--- DATA TO PROCESS Enclosed Below ---
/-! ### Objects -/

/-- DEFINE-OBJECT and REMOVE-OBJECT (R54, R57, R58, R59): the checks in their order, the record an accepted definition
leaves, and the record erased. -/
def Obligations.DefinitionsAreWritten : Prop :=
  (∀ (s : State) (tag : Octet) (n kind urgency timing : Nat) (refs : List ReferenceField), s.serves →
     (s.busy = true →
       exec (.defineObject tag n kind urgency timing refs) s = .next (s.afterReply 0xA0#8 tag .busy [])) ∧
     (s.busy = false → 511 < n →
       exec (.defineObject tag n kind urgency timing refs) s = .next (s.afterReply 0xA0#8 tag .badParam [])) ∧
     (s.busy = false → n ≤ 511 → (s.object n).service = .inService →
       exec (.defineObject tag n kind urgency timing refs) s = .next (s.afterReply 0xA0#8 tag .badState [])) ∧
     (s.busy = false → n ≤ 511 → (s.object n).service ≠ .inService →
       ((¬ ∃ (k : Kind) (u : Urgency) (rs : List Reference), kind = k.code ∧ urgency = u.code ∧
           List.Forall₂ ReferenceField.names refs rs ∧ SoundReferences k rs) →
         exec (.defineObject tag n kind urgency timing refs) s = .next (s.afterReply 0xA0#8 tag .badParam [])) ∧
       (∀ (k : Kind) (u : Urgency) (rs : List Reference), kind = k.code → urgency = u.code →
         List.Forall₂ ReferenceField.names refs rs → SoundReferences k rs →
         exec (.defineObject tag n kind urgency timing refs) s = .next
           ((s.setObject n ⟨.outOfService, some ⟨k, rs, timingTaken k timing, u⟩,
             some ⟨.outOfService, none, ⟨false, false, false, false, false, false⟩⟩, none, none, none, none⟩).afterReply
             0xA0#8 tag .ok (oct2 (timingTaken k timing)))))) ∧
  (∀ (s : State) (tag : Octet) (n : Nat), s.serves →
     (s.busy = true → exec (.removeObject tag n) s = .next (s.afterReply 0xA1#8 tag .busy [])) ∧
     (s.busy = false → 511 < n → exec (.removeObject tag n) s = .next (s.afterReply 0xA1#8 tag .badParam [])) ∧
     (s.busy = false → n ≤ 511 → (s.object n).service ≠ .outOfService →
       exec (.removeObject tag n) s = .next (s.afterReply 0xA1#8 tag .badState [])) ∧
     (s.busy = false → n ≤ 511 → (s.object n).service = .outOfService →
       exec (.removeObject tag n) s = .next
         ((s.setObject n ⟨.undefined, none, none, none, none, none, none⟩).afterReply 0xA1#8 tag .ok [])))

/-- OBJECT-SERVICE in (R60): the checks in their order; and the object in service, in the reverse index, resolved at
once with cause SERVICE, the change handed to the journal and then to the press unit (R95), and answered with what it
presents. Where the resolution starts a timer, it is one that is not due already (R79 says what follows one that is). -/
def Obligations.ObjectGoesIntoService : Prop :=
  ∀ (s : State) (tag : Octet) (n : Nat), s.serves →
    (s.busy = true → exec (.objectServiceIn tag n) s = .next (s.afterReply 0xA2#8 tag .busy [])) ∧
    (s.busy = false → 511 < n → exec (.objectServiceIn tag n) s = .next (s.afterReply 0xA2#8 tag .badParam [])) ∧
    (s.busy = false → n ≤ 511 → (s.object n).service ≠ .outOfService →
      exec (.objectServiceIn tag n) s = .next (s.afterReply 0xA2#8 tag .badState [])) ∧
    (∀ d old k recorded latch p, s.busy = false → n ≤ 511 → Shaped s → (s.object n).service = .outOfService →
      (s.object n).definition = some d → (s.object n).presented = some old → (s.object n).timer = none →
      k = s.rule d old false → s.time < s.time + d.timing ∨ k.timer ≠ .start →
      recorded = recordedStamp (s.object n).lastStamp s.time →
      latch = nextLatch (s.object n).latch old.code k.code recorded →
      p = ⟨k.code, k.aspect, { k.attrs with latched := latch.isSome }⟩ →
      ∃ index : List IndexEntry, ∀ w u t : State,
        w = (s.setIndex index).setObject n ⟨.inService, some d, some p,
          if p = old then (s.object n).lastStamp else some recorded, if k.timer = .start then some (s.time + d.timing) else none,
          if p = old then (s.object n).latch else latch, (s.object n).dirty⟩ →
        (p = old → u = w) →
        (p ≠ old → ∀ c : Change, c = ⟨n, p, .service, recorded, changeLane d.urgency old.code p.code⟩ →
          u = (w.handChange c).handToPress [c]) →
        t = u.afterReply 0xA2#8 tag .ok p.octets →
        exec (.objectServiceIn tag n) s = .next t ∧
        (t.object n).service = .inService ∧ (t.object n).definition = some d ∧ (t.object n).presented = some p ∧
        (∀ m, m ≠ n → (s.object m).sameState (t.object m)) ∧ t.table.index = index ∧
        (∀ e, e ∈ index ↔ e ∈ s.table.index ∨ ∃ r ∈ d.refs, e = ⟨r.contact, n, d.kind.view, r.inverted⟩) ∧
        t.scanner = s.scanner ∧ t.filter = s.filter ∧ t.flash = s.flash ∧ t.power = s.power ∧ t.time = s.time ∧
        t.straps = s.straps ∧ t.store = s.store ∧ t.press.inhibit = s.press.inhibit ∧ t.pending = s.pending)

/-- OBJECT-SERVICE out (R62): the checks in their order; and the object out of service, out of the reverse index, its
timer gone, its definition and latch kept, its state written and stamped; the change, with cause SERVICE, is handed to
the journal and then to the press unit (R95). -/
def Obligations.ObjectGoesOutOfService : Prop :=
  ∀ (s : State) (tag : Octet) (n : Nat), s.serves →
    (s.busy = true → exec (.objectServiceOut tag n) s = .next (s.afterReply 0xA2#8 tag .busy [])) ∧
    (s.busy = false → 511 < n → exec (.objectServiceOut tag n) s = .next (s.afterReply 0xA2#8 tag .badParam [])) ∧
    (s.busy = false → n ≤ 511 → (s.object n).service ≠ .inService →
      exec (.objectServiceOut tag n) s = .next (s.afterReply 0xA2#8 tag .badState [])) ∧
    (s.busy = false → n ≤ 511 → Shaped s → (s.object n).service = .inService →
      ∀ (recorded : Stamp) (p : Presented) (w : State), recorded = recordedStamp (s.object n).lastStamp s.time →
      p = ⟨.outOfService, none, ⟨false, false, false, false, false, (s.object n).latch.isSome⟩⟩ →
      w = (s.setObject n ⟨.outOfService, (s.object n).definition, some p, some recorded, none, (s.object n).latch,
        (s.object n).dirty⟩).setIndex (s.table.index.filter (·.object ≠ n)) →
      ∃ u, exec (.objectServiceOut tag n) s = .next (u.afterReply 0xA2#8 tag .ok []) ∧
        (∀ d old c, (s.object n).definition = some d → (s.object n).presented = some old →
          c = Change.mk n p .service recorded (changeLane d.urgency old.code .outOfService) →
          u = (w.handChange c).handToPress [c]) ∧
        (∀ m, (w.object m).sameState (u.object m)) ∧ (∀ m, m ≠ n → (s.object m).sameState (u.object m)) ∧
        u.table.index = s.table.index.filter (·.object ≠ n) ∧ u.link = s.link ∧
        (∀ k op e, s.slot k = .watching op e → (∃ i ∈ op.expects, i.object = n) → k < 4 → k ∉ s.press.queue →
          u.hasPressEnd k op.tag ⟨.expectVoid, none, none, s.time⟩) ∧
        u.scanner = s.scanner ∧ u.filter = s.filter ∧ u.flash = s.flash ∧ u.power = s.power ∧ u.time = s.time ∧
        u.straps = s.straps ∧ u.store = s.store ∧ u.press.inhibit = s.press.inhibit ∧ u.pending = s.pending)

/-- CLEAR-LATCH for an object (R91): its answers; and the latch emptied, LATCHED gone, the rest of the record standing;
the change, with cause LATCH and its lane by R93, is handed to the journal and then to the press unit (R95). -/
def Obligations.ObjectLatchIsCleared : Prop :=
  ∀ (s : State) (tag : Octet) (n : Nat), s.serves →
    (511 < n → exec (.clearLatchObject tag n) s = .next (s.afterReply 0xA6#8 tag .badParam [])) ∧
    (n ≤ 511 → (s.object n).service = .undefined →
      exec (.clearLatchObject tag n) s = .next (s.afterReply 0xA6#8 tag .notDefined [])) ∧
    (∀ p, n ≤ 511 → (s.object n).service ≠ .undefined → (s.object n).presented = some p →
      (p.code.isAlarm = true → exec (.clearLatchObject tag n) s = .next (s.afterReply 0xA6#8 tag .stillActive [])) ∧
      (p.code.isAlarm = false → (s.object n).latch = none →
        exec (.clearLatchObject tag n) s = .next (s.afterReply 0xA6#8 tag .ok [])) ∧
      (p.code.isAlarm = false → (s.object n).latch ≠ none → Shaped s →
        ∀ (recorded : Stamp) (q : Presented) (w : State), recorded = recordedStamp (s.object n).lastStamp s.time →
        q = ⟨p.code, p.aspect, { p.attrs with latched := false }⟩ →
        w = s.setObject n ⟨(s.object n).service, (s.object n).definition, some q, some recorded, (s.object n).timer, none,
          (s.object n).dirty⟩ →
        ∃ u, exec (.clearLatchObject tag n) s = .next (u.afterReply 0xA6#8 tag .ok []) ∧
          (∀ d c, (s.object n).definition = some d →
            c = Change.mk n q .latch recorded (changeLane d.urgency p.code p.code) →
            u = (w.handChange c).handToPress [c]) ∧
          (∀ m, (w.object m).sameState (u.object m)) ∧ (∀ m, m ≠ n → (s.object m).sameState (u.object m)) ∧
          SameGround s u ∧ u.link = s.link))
--- End of Enclosed DATA TO PROCESS ---
# [WORK ITEM]
One stretch of the lines above is wanted, from the line that contains "w = (s.setObject" through the line that contains "u.table.index = s.table.index.filter". Output it exactly.

# [REPLY]
      w = (s.setObject n ⟨.outOfService, (s.object n).definition, some p, some recorded, none, (s.object n).latch,
        (s.object n).dirty⟩).setIndex (s.table.index.filter (·.object ≠ n)) →
      ∃ u, exec (.objectServiceOut tag n) s = .next (u.afterReply 0xA2#8 tag .ok []) ∧
        (∀ d old c, (s.object n).definition = some d → (s.object n).presented = some old →
          c = Change.mk n p .service recorded (changeLane d.urgency old.code .outOfService) →
          u = (w.handChange c).handToPress [c]) ∧
        (∀ m, (w.object m).sameState (u.object m)) ∧ (∀ m, m ≠ n → (s.object m).sameState (u.object m)) ∧
        u.table.index = s.table.index.filter (·.object ≠ n) ∧ u.link = s.link ∧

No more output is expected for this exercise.